/-- COMPRESS ends well on a stable source with no byte value occurring 2^32 times (47_macro R106). -/
theorem compressBody_ok {s : State} (hst : s.stable = true) (h : ∀ b : Byte, s.source.bytes.count b < 2 ^ 32) :
    ∃ u freq, compressBody s = .ok u ∧ countBody s = .ok { s with freq := freq, source := s.source.rewind.exhausted } ∧
      (∀ b : Byte, (freqAt freq b.toNat).toNat = s.source.bytes.count b) ∧ freqAt freq 256 = 1#32 := by
  obtain ⟨hby, hla, hrr⟩ := Source.stable_rewind (State.stable_iff.mp hst)
  obtain ⟨freq, h1, hf, h256⟩ := countBody_ok (s := s) (by rw [hby]; exact h)
  have hcount : ∀ b : Byte, (freqAt freq b.toNat).toNat = s.source.bytes.count b := by
    intro b
    rw [hf _ (by have := b.isLt; omega), hby, occurrences_byte]
  obtain ⟨l, r, arena, h2, htree, hL, hs, hused⟩ := buildBody_result
    (s := { s with freq := freq, source := s.source.rewind.exhausted }) (by show freqAt freq 256 ≠ _; rw [h256]; decide)
  have haft := compressBody_after h1 h2 (t := .node l r) (by refine (htree _ ?_ ?_ ?_ ?_ ?_).1 <;> rfl)
  have hbytes : s.source.rewind.exhausted.rewind.bytes = s.source.bytes := by
    rw [Source.rewind_stable (src := s.source.rewind.exhausted) (by exact hla)]
    exact hby
  have hword : ∀ sym : Sym, sym.toNat ≤ 256 → freqAt freq sym.toNat ≠ 0#32 →
      (codeAt (codeTable ((Tree.node l r).codes 0 0#256)) sym.toNat).bits ≠ [] := by
    intro sym hle hne
    exact codeword_of_symbol (s := { s with code := codeTable ((Tree.node l r).codes 0 0#256) }) hL rfl (hused sym hle hne)
  obtain ⟨u, hu⟩ := compress_tail_ok (s2 := { s with
      freq := freq
      source := s.source.rewind.exhausted
      arena := arena
      nodeCount := BitVec.ofNat 10 (2 * (Tree.node l r).leaves - 1)
      root := BitVec.ofNat 10 (2 * (Tree.node l r).leaves - 2)
      leafCount := BitVec.ofNat 9 (Tree.node l r).leaves
      status := { s.status with treeValid := true, treeSrc := false, codesValid := false } }) (t := .node l r)
    (by
      intro b hb
      have hb : b ∈ s.source.bytes := by rw [← hbytes]; exact hb
      have := hword (b.setWidth 9) (by rw [byte_sym_toNat]; have := b.isLt; omega) (by
        rw [byte_sym_toNat]
        intro e
        have h0 := hcount b
        rw [e] at h0
        exact absurd (List.count_pos_iff.mpr hb) (by rw [← h0]; simp))
      rw [byte_sym_toNat] at this
      exact this)
    (hword 256#9 (by decide) (by show freqAt freq 256 ≠ _; rw [h256]; decide))
  exact ⟨u, freq, haft.trans hu, h1, hcount, h256⟩

/-! ## DECOMPRESS -/

/-- DECOMPRESS after its bodies: what is left is the flush (47_macro R107). -/
theorem decompressBody_of {s s1 s2 s3 : State} (h1 : readMagicBody (decompressStart s) = .ok s1)
    (h2 : readTreeBody s1 = .ok s2) (h3 : decodeBody s2 = .ok s3) : decompressBody s = .ok s3.sinkFlush := by
  unfold decompressBody
  rw [h1, Run.andThen_ok, h2, Run.andThen_ok, h3]
  rfl

theorem decompressBody_of_decode {s s1 s2 s3 : State} {e : Raise} (h1 : readMagicBody (decompressStart s) = .ok s1)
    (h2 : readTreeBody s1 = .ok s2) (h3 : decodeBody s2 = .raise e s3) : decompressBody s = .raise e s3.sinkFlush := by
  unfold decompressBody
  rw [h1, Run.andThen_ok, h2, Run.andThen_ok, h3]
  rfl

theorem decompressBody_of_tree {s s1 s2 : State} {e : Raise} (h1 : readMagicBody (decompressStart s) = .ok s1)
    (h2 : readTreeBody s1 = .raise e s2) : decompressBody s = .raise e s2.sinkFlush := by
  unfold decompressBody
  rw [h1, Run.andThen_ok, h2]
  rfl

theorem decompressBody_of_magic {s s1 : State} {e : Raise} (h1 : readMagicBody (decompressStart s) = .raise e s1) :
    decompressBody s = .raise e s1.sinkFlush := by
  unfold decompressBody
  rw [h1]
  rfl

/-- What DECOMPRESS has done when the header is read (47_macro R107). -/
theorem decompress_header {s : State} {l r : Tree} {more : List Bool}
    (hb : bitsOfBytes s.source.rewind.bytes = binOf 32 s.magic.toNat ++ ((Tree.node l r).serialize ++ more))
    (hs : ∀ sym ∈ (Tree.node l r).symbols, sym.toNat ≤ 256) (hL : (Tree.node l r).leaves ≤ 257) :
    ∃ s1 s2, readMagicBody (decompressStart s) = .ok s1 ∧ readTreeBody s1 = .ok s2 ∧ s2.tree = some (.node l r) ∧
      s2.source.rest = more ∧
      s2 = { s with
            source := s.source.rewind.consumed (32 + (11 * (Tree.node l r).leaves - 1))
            arena := s2.arena
            nodeCount := BitVec.ofNat 10 (Tree.node l r).nodes
            root := 0#10
            leafCount := BitVec.ofNat 9 (Tree.node l r).leaves
            hdrBits := BitVec.ofNat 32 (11 * (Tree.node l r).leaves - 1)
            status := { s.status with
              magicOk := true, treeValid := true, treeSrc := true, codesValid := false, eofSeen := false } } := by
  have hser := (Tree.node l r).serialize_length
  have hn := (Tree.node l r).nodes_leaves
  have h0 : (decompressStart s).source.rest = binOf 32 (decompressStart s).magic.toNat ++ ((Tree.node l r).serialize ++ more) := by
    show s.source.rewind.rest = _
    rw [Source.rewind_rest, hb]
    rfl
  have h1 := readMagicBody_ok h0
  have h2 : (s.source.rewind.consumed 32).rest = (Tree.node l r).serialize ++ more := by
    rw [Source.consumed_rest, Source.rewind_rest, hb, List.drop_left' (binOf_length _ _)]
  have h3 := readTreeBody_ok (s := { decompressStart s with
    source := (decompressStart s).source.consumed 32, status := { (decompressStart s).status with magicOk := true } }) h2 hs hL
  refine ⟨_, _, h1, h3, (layout_treeOk (old := s.arena) rfl hs (by omega) rfl rfl rfl).2.1, ?_, ?_⟩
  · show ((s.source.rewind.consumed 32).consumed _).rest = more
    rw [Source.consumed_rest, h2, List.drop_left' (by omega)]
  · show State.mk _ _ _ _ _ _ _ _ _ _ _ _ _ _ _ _ _ _ _ _ _ _ = _
    congr 1
    show (s.source.rewind.consumed 32).consumed _ = _
    rw [Source.consumed_consumed]

/-- DECOMPRESS where the source is the magic, a tree, and the paths of bytes and of a pseudo-EOF leaf (47_macro R107). -/
theorem decompressBody_stream {s : State} {l r : Tree} {words : List (Byte × List Bool)} {eof more : List Bool}
    (hc : s.status.sinkClosed = false)
    (hb : bitsOfBytes s.source.rewind.bytes =
      binOf 32 s.magic.toNat ++ ((Tree.node l r).serialize ++ (words.flatMap Prod.snd ++ (eof ++ more))))
    (hs : ∀ sym ∈ (Tree.node l r).symbols, sym.toNat ≤ 256) (hL : (Tree.node l r).leaves ≤ 257)
    (hw : ∀ w ∈ words, (Tree.node l r).isPath w.2 (w.1.setWidth 9) = true)
    (he : (Tree.node l r).isPath eof 256#9 = true) :
    ∃ u, decompressBody s = .ok u ∧ u.tree = some (.node l r) ∧
      u = { s with
          source := s.source.rewind.consumed
            (32 + (11 * (Tree.node l r).leaves - 1) + (words.flatMap Prod.snd).length + eof.length)
          arena := u.arena
          nodeCount := u.nodeCount
          root := 0#10
          leafCount := u.leafCount
          hdrBits := u.hdrBits
          result := ⟨true, 256#9⟩
          sink := (s.sink.append (bitsOfBytes (words.map Prod.fst))).close
          status := { s.status with
              magicOk := true, treeValid := true, treeSrc := true, codesValid := false, eofSeen := true, sinkClosed := true } } := by
  obtain ⟨s1, s2, h1, h2, ht, hr, e2⟩ := decompress_header hb hs hL
  have h3 := decodeBody_ok ht hw he hr
  have h4 := decompressBody_of h1 h2 h3
  rw [sinkFlush_open] at h4
  · refine ⟨_, h4, ht, ?_⟩
    conv_lhs => rw [e2]
    show State.mk _ _ _ _ _ _ _ _ _ _ _ _ _ _ _ _ _ _ _ _ _ _ = _
    congr 1
    · rw [e2]
    · rw [e2]
    · rw [e2]
    · simp only [Source.consumed_consumed, Nat.add_assoc]
  · show s2.status.sinkClosed = false
    rw [e2]; exact hc

/-- A payload cut short is some whole codewords and the proper beginning of one (47_macro R109). -/
theorem words_cut {t : Tree} {eof : List Bool} {sym0 : Sym} (he : t.isPath eof sym0 = true) (ws : List (Byte × List Bool)) :
    ∀ (cut missing : List Bool), (∀ w ∈ ws, t.isPath w.2 (w.1.setWidth 9) = true) → cut ++ missing = ws.flatMap Prod.snd ++ eof → missing ≠ [] →
    ∃ (words : List (Byte × List Bool)) (last missing' : List Bool) (sym : Sym), (∀ w ∈ words, t.isPath w.2 (w.1.setWidth 9) = true) ∧ t.isPath (last ++ missing') sym = true ∧
      missing' ≠ [] ∧ cut = words.flatMap Prod.snd ++ last := by
  induction ws with
  | nil => intro cut missing _ h hm; exact ⟨[], cut, missing, sym0, by simp, by rw [h]; exact he, hm, by simp⟩
  | cons w ws ih =>
    intro cut missing hw h hm
    rw [List.flatMap_cons, List.append_assoc] at h
    rcases List.append_eq_append_iff.mp h with ⟨a, h1, h2⟩ | ⟨c, h1, h2⟩
    · by_cases ha : a = []
      · subst ha
        simp only [List.append_nil, List.nil_append] at h1 h2
        obtain ⟨words, last, m', sym, g1, g2, g3, g4⟩ := ih [] missing (fun x hx => hw x (by simp [hx])) (by rw [h2]; rfl) hm
        refine ⟨w :: words, last, m', sym, ?_, g2, g3, ?_⟩
        · intro x hx; rcases List.mem_cons.mp hx with rfl | hx
          · exact hw _ (by simp)
          · exact g1 x hx
        · rw [List.flatMap_cons, List.append_assoc, ← g4, h1]; simp
      · exact ⟨[], cut, a, w.1.setWidth 9, by simp, by rw [← h1]; exact hw w (by simp), ha, by simp⟩
    · obtain ⟨words, last, m', sym, g1, g2, g3, g4⟩ := ih c missing (fun x hx => hw x (by simp [hx])) h2.symm hm
      refine ⟨w :: words, last, m', sym, ?_, g2, g3, ?_⟩
      · intro x hx; rcases List.mem_cons.mp hx with rfl | hx
        · exact hw _ (by simp)
        · exact g1 x hx
      · rw [List.flatMap_cons, List.append_assoc, ← g4, h1]

end Sys2Proof.Machine
end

**TASK DESCRIPTION**
Going down the listing above, begin printing at the line with "s2.source.rest = more ∧" and finish with the line with "show s.source.rewind.rest = _", exactly as they appear.

**COMPLETED EXERCISE**
      s2.source.rest = more ∧
      s2 = { s with
            source := s.source.rewind.consumed (32 + (11 * (Tree.node l r).leaves - 1))
            arena := s2.arena
            nodeCount := BitVec.ofNat 10 (Tree.node l r).nodes
            root := 0#10
            leafCount := BitVec.ofNat 9 (Tree.node l r).leaves
            hdrBits := BitVec.ofNat 32 (11 * (Tree.node l r).leaves - 1)
            status := { s.status with
              magicOk := true, treeValid := true, treeSrc := true, codesValid := false, eofSeen := false } } := by
  have hser := (Tree.node l r).serialize_length
  have hn := (Tree.node l r).nodes_leaves
  have h0 : (decompressStart s).source.rest = binOf 32 (decompressStart s).magic.toNat ++ ((Tree.node l r).serialize ++ more) := by
    show s.source.rewind.rest = _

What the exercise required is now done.